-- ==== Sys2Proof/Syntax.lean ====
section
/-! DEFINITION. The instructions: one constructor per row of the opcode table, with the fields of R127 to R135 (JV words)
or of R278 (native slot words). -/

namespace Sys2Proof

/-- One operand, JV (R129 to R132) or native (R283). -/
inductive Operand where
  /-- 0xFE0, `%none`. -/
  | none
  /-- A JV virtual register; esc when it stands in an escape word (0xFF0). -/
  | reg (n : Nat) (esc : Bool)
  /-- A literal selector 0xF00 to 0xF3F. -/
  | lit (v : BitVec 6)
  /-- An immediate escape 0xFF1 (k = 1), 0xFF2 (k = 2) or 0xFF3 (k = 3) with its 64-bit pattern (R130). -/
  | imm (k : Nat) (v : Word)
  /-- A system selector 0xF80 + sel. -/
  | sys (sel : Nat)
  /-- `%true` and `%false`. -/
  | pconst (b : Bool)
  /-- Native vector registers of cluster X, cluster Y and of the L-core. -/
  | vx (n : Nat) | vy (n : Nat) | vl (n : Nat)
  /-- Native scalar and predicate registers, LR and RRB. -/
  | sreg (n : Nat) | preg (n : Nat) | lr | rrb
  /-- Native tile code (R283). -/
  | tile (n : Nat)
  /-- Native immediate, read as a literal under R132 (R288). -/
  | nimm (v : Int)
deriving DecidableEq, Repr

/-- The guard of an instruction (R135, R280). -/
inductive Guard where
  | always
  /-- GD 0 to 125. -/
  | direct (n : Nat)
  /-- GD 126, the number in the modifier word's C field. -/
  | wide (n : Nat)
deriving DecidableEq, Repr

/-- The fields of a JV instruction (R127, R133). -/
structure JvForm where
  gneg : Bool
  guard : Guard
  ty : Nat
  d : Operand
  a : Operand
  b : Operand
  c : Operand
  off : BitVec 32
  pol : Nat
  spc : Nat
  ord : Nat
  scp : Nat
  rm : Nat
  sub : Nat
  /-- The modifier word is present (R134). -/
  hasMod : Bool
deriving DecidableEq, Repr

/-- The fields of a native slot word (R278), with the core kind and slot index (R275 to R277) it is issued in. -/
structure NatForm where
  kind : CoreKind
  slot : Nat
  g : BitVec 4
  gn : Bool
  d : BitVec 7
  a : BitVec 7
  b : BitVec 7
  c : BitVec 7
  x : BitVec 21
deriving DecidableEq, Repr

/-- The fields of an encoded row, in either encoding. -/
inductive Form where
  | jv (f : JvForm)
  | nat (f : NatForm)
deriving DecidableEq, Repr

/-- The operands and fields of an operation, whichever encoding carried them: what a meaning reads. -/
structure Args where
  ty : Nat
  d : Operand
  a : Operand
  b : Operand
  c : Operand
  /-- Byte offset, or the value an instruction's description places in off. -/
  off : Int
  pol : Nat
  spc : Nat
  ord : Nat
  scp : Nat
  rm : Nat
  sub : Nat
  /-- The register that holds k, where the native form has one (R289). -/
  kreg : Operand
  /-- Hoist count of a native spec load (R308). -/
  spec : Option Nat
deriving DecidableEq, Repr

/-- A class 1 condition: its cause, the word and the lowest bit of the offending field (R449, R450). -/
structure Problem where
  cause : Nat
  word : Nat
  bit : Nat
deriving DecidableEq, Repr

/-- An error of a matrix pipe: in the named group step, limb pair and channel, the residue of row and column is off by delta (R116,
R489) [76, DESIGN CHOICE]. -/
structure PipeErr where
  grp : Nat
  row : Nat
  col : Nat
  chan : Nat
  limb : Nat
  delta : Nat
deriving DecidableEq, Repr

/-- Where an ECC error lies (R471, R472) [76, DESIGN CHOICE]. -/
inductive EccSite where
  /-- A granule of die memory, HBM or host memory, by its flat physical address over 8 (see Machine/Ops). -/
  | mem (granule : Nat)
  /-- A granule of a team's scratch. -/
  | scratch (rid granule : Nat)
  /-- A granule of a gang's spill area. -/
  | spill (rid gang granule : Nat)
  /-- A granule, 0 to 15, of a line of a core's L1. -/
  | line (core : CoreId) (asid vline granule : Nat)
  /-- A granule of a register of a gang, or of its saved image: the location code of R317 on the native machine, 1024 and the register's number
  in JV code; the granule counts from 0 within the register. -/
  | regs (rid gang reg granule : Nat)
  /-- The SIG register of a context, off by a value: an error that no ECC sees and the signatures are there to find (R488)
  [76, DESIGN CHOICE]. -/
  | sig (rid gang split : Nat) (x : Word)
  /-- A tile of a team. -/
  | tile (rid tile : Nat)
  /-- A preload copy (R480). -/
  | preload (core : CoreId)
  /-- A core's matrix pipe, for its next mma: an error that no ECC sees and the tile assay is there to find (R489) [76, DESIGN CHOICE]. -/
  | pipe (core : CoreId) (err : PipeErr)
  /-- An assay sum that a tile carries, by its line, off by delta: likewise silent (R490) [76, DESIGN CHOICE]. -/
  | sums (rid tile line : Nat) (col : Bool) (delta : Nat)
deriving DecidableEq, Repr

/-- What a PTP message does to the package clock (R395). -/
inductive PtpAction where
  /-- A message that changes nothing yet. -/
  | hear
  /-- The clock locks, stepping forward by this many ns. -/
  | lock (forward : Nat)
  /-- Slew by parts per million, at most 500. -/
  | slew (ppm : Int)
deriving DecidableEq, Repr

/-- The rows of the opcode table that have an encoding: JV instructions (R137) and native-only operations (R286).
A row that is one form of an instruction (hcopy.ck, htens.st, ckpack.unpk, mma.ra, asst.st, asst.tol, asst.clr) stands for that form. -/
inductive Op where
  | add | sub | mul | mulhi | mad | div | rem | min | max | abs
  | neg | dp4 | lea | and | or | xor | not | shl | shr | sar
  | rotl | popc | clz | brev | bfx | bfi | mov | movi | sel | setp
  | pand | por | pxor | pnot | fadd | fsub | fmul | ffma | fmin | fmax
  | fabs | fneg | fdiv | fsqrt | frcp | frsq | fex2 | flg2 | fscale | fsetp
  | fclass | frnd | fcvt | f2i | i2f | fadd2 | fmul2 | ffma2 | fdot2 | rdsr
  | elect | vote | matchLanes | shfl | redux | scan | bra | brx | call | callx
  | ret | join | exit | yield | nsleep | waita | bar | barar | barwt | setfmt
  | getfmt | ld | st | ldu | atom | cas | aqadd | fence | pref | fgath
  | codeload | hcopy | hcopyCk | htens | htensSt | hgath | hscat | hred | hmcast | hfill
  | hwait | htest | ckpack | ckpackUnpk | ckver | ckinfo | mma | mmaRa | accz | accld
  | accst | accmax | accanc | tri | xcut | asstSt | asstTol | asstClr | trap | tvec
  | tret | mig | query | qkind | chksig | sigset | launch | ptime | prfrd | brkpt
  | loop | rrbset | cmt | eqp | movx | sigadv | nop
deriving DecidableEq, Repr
◆ ◆ ◆ ◆
Exercise aim: Reproduce exactly every line between the line with "call | callx" and the last line of the records above, both included.

Reply:
  | elect | vote | matchLanes | shfl | redux | scan | bra | brx | call | callx
  | ret | join | exit | yield | nsleep | waita | bar | barar | barwt | setfmt
  | getfmt | ld | st | ldu | atom | cas | aqadd | fence | pref | fgath
  | codeload | hcopy | hcopyCk | htens | htensSt | hgath | hscat | hred | hmcast | hfill
  | hwait | htest | ckpack | ckpackUnpk | ckver | ckinfo | mma | mmaRa | accz | accld
  | accst | accmax | accanc | tri | xcut | asstSt | asstTol | asstClr | trap | tvec
  | tret | mig | query | qkind | chksig | sigset | launch | ptime | prfrd | brkpt
  | loop | rrbset | cmt | eqp | movx | sigadv | nop
deriving DecidableEq, Repr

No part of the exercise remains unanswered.